• Work order:
Among the entries below, extract exactly the lines that run from the one with "optionalBytes 5 ((s.progressOf" through the one with "def entryBytes (il", both ends included.

• Data for the task:

*** Block opens ***

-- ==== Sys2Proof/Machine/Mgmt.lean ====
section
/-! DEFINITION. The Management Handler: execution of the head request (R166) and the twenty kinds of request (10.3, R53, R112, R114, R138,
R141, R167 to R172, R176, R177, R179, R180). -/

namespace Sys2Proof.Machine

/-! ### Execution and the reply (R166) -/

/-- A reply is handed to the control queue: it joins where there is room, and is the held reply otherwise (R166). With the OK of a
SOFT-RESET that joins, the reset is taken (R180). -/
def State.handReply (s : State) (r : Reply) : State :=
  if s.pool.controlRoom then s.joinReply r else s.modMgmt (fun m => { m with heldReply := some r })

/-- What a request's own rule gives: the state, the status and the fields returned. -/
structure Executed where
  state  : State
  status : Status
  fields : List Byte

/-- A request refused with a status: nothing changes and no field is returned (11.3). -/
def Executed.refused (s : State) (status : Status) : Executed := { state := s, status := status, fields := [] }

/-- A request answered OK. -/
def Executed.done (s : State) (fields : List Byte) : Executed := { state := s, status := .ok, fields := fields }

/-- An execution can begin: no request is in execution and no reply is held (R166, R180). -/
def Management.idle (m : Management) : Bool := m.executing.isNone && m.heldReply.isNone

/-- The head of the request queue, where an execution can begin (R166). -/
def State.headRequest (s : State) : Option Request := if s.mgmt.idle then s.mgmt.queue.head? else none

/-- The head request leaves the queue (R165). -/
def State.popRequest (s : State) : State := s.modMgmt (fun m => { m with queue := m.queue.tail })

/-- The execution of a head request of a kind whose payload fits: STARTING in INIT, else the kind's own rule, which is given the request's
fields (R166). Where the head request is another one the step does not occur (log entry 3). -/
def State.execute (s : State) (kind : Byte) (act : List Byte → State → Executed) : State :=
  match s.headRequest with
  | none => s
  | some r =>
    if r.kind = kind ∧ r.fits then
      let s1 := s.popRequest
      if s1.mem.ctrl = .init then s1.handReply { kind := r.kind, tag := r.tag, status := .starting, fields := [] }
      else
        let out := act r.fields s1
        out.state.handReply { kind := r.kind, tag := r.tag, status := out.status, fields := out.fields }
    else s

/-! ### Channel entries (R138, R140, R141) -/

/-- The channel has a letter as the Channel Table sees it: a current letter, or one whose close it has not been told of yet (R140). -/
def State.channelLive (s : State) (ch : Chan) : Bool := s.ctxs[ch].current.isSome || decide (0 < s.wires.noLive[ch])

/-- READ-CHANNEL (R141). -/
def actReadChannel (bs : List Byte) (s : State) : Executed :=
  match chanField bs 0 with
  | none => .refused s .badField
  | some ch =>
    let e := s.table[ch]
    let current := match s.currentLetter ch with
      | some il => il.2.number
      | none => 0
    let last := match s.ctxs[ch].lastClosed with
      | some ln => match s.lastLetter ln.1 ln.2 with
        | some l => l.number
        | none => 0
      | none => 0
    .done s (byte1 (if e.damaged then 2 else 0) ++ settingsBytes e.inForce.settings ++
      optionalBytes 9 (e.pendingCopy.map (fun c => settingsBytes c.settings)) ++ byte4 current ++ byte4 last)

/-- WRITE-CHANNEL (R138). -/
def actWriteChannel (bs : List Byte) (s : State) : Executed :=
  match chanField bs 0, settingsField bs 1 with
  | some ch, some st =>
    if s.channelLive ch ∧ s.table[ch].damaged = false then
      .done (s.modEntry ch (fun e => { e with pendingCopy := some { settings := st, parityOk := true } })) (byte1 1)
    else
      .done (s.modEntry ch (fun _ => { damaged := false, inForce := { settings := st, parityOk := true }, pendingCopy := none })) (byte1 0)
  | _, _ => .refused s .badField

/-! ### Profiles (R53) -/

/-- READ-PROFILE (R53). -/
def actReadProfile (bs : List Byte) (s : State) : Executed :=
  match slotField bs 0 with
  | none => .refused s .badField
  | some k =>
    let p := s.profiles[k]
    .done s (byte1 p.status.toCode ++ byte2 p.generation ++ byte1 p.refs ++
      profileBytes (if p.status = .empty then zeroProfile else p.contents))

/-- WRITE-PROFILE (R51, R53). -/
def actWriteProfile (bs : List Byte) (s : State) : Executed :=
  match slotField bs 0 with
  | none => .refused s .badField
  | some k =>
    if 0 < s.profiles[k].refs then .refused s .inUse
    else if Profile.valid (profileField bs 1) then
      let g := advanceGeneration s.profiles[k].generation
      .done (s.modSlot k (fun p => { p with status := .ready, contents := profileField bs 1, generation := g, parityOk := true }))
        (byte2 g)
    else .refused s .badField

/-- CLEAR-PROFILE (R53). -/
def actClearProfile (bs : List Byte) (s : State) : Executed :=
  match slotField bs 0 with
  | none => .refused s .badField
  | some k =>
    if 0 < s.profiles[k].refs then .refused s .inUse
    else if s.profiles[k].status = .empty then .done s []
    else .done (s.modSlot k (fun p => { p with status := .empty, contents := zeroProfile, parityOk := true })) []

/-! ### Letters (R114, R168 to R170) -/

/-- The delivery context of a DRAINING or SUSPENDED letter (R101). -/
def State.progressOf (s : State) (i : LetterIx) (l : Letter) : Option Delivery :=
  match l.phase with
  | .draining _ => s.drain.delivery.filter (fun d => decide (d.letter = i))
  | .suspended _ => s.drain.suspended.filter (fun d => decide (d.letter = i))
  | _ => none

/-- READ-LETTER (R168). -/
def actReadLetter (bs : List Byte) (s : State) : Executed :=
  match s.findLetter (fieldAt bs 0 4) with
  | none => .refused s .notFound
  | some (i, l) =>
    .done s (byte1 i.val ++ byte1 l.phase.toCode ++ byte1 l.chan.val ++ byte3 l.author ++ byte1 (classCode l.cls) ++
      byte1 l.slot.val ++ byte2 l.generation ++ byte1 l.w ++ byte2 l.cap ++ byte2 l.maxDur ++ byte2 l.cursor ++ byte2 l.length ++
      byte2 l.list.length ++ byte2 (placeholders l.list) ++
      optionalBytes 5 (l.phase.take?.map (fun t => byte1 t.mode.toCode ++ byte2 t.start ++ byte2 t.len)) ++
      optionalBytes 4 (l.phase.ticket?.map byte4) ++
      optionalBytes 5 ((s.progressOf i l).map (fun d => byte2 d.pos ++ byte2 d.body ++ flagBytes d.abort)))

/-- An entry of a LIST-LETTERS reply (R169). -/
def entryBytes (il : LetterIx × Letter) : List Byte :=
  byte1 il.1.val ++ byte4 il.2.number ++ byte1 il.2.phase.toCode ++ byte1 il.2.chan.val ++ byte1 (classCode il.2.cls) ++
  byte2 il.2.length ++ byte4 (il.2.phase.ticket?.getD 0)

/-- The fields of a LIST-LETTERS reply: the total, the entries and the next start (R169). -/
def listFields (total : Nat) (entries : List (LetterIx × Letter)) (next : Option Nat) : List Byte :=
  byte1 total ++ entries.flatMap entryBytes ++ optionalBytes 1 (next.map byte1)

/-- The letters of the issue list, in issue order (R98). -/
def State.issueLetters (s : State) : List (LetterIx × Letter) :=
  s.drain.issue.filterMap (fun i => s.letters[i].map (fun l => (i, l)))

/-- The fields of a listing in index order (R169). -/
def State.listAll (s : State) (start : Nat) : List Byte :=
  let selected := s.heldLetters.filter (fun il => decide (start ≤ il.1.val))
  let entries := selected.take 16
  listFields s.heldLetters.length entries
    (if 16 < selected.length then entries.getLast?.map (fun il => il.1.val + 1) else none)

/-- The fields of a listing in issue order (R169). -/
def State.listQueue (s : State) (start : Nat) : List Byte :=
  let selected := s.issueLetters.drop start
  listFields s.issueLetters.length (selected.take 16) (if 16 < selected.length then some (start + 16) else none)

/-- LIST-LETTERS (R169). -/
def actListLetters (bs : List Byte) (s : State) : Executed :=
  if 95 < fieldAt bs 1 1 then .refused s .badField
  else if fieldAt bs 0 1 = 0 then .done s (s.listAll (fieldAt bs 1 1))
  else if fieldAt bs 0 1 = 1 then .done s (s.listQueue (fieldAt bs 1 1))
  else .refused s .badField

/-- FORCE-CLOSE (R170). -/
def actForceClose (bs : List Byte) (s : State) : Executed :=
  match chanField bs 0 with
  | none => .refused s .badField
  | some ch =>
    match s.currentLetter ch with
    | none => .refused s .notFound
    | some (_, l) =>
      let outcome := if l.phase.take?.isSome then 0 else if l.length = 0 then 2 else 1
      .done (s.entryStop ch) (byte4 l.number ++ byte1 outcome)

*** Block closes ***

• Result below:
      optionalBytes 5 ((s.progressOf i l).map (fun d => byte2 d.pos ++ byte2 d.body ++ flagBytes d.abort)))

/-- An entry of a LIST-LETTERS reply (R169). -/
def entryBytes (il : LetterIx × Letter) : List Byte :=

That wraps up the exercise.